Marc (Israel Broussard), the only character for whom it could be argued Coppola presents true sympathy, is the new kid at school. He’s drawn to Rebecca (Katie Chang), a beautiful girl who has a similar interest in fashion and celebrity culture. She seems to even be slowly becoming like the red-carpet dwellers she admires in fashion magazines, vapid stare and all. Marc mistakes Rebecca’s egotism as depth and essentially becomes her unwilling partner in crime.

The Bling Ring
The Bling Ring
Photo credit: A24

Rebecca sees a news item on TMZ or one of its wannabes about a celebrity being out of town and asks Marc to Google the address. Then, with surprising ease, Rebecca & Marc go “shopping.” It starts off relatively benign – going through Paris Hilton’s closet, checking out her shoes, playing in her nightclub room, etc. Before you know it, Rebecca is trying to steal her dog and taking art off Miranda Kerr’s wall. The recklessness of their crimes makes their capture for them inevitable, although it takes a stunningly long time. They brag to friends, sell stolen goods, post pictures on Facebook, and are caught on security cameras long before any of them garner police interest.

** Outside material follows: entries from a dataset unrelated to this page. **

-- ==== Sys2Proof/Proofs/IntegerArithmetic.lean ====
section
/-! The statements about ADD and SUB, MUL and DIV. -/

namespace Sys2Proof.Machine

/-! ### ADD and SUB (R103) -/

section
variable (minus w : Bool) (x y : Word)

theorem addSub_ss :
    addSub minus .ss w x y = clamped (-2 ^ ((if w then 32 else 64) - 1)) (2 ^ ((if w then 32 else 64) - 1) - 1)
      (if minus then sIntOf w x - sIntOf w y else sIntOf w x + sIntOf w y) := by
  cases w <;> rfl

theorem addSub_us :
    addSub minus .us w x y = clamped 0 (2 ^ (if w then 32 else 64) - 1)
      (if minus then uIntOf w x - uIntOf w y else uIntOf w x + uIntOf w y) := by
  cases w <;> rfl

end

theorem signedRange_nonempty (n : Nat) : (-2 ^ n : Int) ≤ 2 ^ n - 1 := by
  have : (0 : Int) < 2 ^ n := by positivity
  omega

theorem unsignedRange_nonempty (n : Nat) : (0 : Int) ≤ 2 ^ n - 1 := by
  have : (0 : Int) < 2 ^ n := by positivity
  omega

/-- ADD and SUB are one attempt (R103). -/
theorem exec_addSub (s : State) (t : Tok) (d : Dst) (mode : SatMode) (w : Bool) (a b : Src) (minus : Bool) :
    exec (if minus then .sub t d mode w a b else .add t d mode w a b) s =
      attemptNext (if minus then .sub t d mode w a b else .add t d mode w a b) (timed2 d a b 1 (addSub minus mode w)) s := by
  cases minus <;> rfl

/-- Settles O1: the sum or difference of the width, wrapped or clamped, is the one result of the shared attempt. -/
theorem addSubResult : Obligations.AddSubResult := by
  intro s t d mode w a b x y l m minus i op h
  have run : exec i s = attemptNext i (timed2 d a b 1 (addSub minus mode w)) s := exec_addSub s t d mode w a b minus
  refine ⟨?_, ?_, ?_, ?_⟩
  · rintro rfl rfl
    exact run.trans (h.lands rfl)
  · rintro rfl rfl
    exact run.trans (h.lands rfl)
  · rintro rfl
    exact run.trans (h.lands_clamped (addSub_ss minus w x y) (signedRange_nonempty _))
  · rintro rfl
    exact run.trans (h.lands_clamped (addSub_us minus w x y) (unsignedRange_nonempty _))

/-! ### MUL (R104) -/

/-- The product of the low halves as numbers is their product modulo 2^32. -/
theorem mulRes_w (x y : Word) : mulRes .w x y = plain ((BitVec.ofInt 32 (sIntOf true x * sIntOf true y)).signExtend 64) := by
  have product : BitVec.ofInt 32 (sIntOf true x * sIntOf true y) = lo32 x * lo32 y := by
    simp only [sIntOf, if_true, BitVec.ofInt_mul, BitVec.ofInt_toInt, lo32]
  rw [product]
  rfl

theorem mulRes_low (x y : Word) : mulRes .low x y = plain (BitVec.ofNat 64 (x.toNat * y.toNat)) :=
  congrArg plain (BitVec.eq_of_toNat_eq (by rw [BitVec.toNat_mul, BitVec.toNat_ofNat]))

/-- The upper half of a number of 128 bits is the lower half of the number divided by 2^64. -/
theorem upperHalf_ofInt (z : Int) : (BitVec.ofInt 128 z).extractLsb' 64 64 = BitVec.ofInt 64 (z / 2 ^ 64) := by
  apply BitVec.eq_of_toNat_eq
  simp only [BitVec.extractLsb'_toNat, BitVec.toNat_ofInt, Nat.shiftRight_eq_div_pow]
  omega

theorem mulRes_hs (x y : Word) : mulRes .hs x y = plain (BitVec.ofInt 64 (x.toInt * y.toInt / 2 ^ 64)) := by
  have product : x.signExtend 128 * y.signExtend 128 = BitVec.ofInt 128 (x.toInt * y.toInt) := (BitVec.ofInt_mul _ _).symm
  rw [mulRes, product, upperHalf_ofInt]

theorem mulRes_hu (x y : Word) : mulRes .hu x y = plain (BitVec.ofNat 64 (x.toNat * y.toNat / 2 ^ 64)) := by
  have product : x.setWidth 128 * y.setWidth 128 = BitVec.ofInt 128 ((x.toNat * y.toNat : Nat) : Int) := by
    rw [← BitVec.ofNat_toNat, ← BitVec.ofNat_toNat, BitVec.ofNat_mul_ofNat, BitVec.ofInt_natCast]
  rw [mulRes, product, upperHalf_ofInt, ← BitVec.ofInt_natCast]
  rfl

/-- Settles O2: each form gives its part of the exact product. -/
theorem mulResult : Obligations.MulResult := by
  intro s t d f a b x y l m i h
  have run : exec i s = attemptNext i (timed2 d a b 3 (mulRes f)) s := rfl
  refine ⟨?_, ?_, ?_, ?_, ?_⟩
  · rintro rfl
    exact run.trans (h.lands (mulRes_low x y))
  · rintro rfl
    exact run.trans (h.lands (mulRes_w x y))
  · rintro rfl
    exact run.trans (h.lands (mulRes_hs x y))
  · rintro rfl
    exact run.trans (h.lands (mulRes_hu x y))
  · rintro rfl
    exact run.trans (h.lands_clamped rfl (signedRange_nonempty 63))

/-! ### DIV (R105) -/

section
variable {n : Nat} (x y : BitVec n)

theorem divUnsigned_quotient : divUnsigned false x y = (x / y).setWidth 64 := by
  rw [← BitVec.ofNat_toNat, BitVec.toNat_udiv]
  rfl

theorem divUnsigned_remainder : divUnsigned true x y = (x % y).setWidth 64 := by
  rw [← BitVec.ofNat_toNat, BitVec.toNat_umod]
  rfl

theorem divSigned_remainder : divSigned true x y = (x.srem y).signExtend 64 := by
  rw [BitVec.signExtend, BitVec.toInt_srem]
  rfl

/-- The signed quotient: only the most negative number by -1 leaves the range, and gives itself. -/
theorem divSigned_quotient (hn : 0 < n) : divSigned false x y = (x.sdiv y).signExtend 64 := by
  have least : (BitVec.intMin n).toInt = -2 ^ (n - 1) := BitVec.toInt_intMin_of_pos hn
  have least_iff : x.toInt = -2 ^ (n - 1) ↔ x = BitVec.intMin n := by rw [← least, BitVec.toInt_inj]
  have minusOne_iff : y.toInt = -1 ↔ y = -1#n := by rw [← BitVec.toInt_inj, BitVec.neg_one_eq_allOnes, BitVec.toInt_allOnes, if_pos hn]
  simp only [BitVec.signExtend, divSigned, Bool.false_eq_true, if_false, least_iff, minusOne_iff]
  split
  case isTrue h =>
    obtain ⟨rfl, rfl⟩ := h
    rw [BitVec.intMin_sdiv_neg_one, least]
  case isFalse h => rw [BitVec.toInt_sdiv_of_ne_or_ne x y (not_and_or.1 h)]

end

theorem divisor_zero_iff (w : Bool) (y : Word) : (if w then lo32 y = 0 else y = 0) ↔ uIntOf w y = 0 := by
  cases w
  · exact BitVec.toNat_inj.symm.trans Int.natCast_eq_zero.symm
  · exact BitVec.toNat_inj.symm.trans Int.natCast_eq_zero.symm

theorem divRes_zero (f : DivForm) {w : Bool} (x : Word) {y : Word} (h : uIntOf w y = 0) :
    divRes f w x y = ⟨BitVec.allOnes 64, false, true⟩ := if_pos ((divisor_zero_iff w y).2 h)

section
variable {w : Bool} (x : Word) {y : Word} (h : uIntOf w y ≠ 0)
include h

theorem divRes_s : divRes .s w x y = plain (if w then ((lo32 x).sdiv (lo32 y)).signExtend 64 else x.sdiv y) := by
  refine (if_neg (mt (divisor_zero_iff w y).1 h)).trans ?_
  cases w
  · exact congrArg plain ((divSigned_quotient x y (by decide)).trans (BitVec.signExtend_eq _))
  · exact congrArg plain (divSigned_quotient (lo32 x) (lo32 y) (by decide))

theorem divRes_rs : divRes .rs w x y = plain (if w then ((lo32 x).srem (lo32 y)).signExtend 64 else x.srem y) := by
  refine (if_neg (mt (divisor_zero_iff w y).1 h)).trans ?_
  cases w
  · exact congrArg plain ((divSigned_remainder x y).trans (BitVec.signExtend_eq _))
  · exact congrArg plain (divSigned_remainder (lo32 x) (lo32 y))

theorem divRes_u : divRes .u w x y = plain (if w then (lo32 x / lo32 y).setWidth 64 else x / y) := by
  refine (if_neg (mt (divisor_zero_iff w y).1 h)).trans ?_
  cases w
  · exact congrArg plain ((divUnsigned_quotient x y).trans (BitVec.setWidth_eq _))
  · exact congrArg plain (divUnsigned_quotient (lo32 x) (lo32 y))

theorem divRes_ru : divRes .ru w x y = plain (if w then (lo32 x % lo32 y).setWidth 64 else x % y) := by
  refine (if_neg (mt (divisor_zero_iff w y).1 h)).trans ?_
  cases w
  · exact congrArg plain ((divUnsigned_remainder x y).trans (BitVec.setWidth_eq _))
  · exact congrArg plain (divUnsigned_remainder (lo32 x) (lo32 y))

end

/-- Settles O3: a zero divisor gives ones and divz, every other the quotient or remainder of the width. -/
theorem divResult : Obligations.DivResult := by
  intro s t d f w a b x y l m i n x' y' h
  have run : exec i s = attemptNext i (timed2 d a b n (divRes f w)) s := rfl
  refine ⟨fun hy => run.trans (h.lands (divRes_zero f x hy)), fun hy => ⟨?_, ?_, ?_, ?_⟩⟩
  · rintro rfl
    exact run.trans (h.lands (divRes_u x hy))
  · rintro rfl
    exact run.trans (h.lands (divRes_ru x hy))
  · rintro rfl
    exact run.trans (h.lands (divRes_s x hy))
  · rintro rfl
    exact run.trans (h.lands (divRes_rs x hy))

end Sys2Proof.Machine
end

Marc & Rebecca are not alone. They’re joined by the remarkably vapid Nicki (Emma Watson) & Sam (Taissa Farmiga). Nicki’s mother Laurie (Leslie Mann) agreed to take in Sam as her own daughter after some vague controversy with her mother and counsels the girls in the way of “The Secret” every morning while ignoring the true problems they are clearly having. The supposition that a bit of mindless inspirational speaking over breakfast can serve as true parenting is tragically hysterical. Chloe (Clarie Julien), Nicki’s sister Emily (Georgia Rock), Rob (Carlos Miranda), and a stolen goods dealer named Ricky (Gavin Rossdale) get caught up in the “Ring.”

The Bling Ring
The Bling Ring
Photo credit: A24

99 out of 100 filmmakers would have turned “The Bling Ring” into a cautionary tale (and the true story of this group of celeb-obsessed misfits has already been a Lifetime TV Movie) but Coppola doesn’t make films that morally cut-and-dry. She spends more time presenting the spoils of the “Bling Ring” culture than she does demonizing those who love it. The teens go clubbing in their new clothes, take selfies ad nauseam, drive drunk, and steal, steal, steal.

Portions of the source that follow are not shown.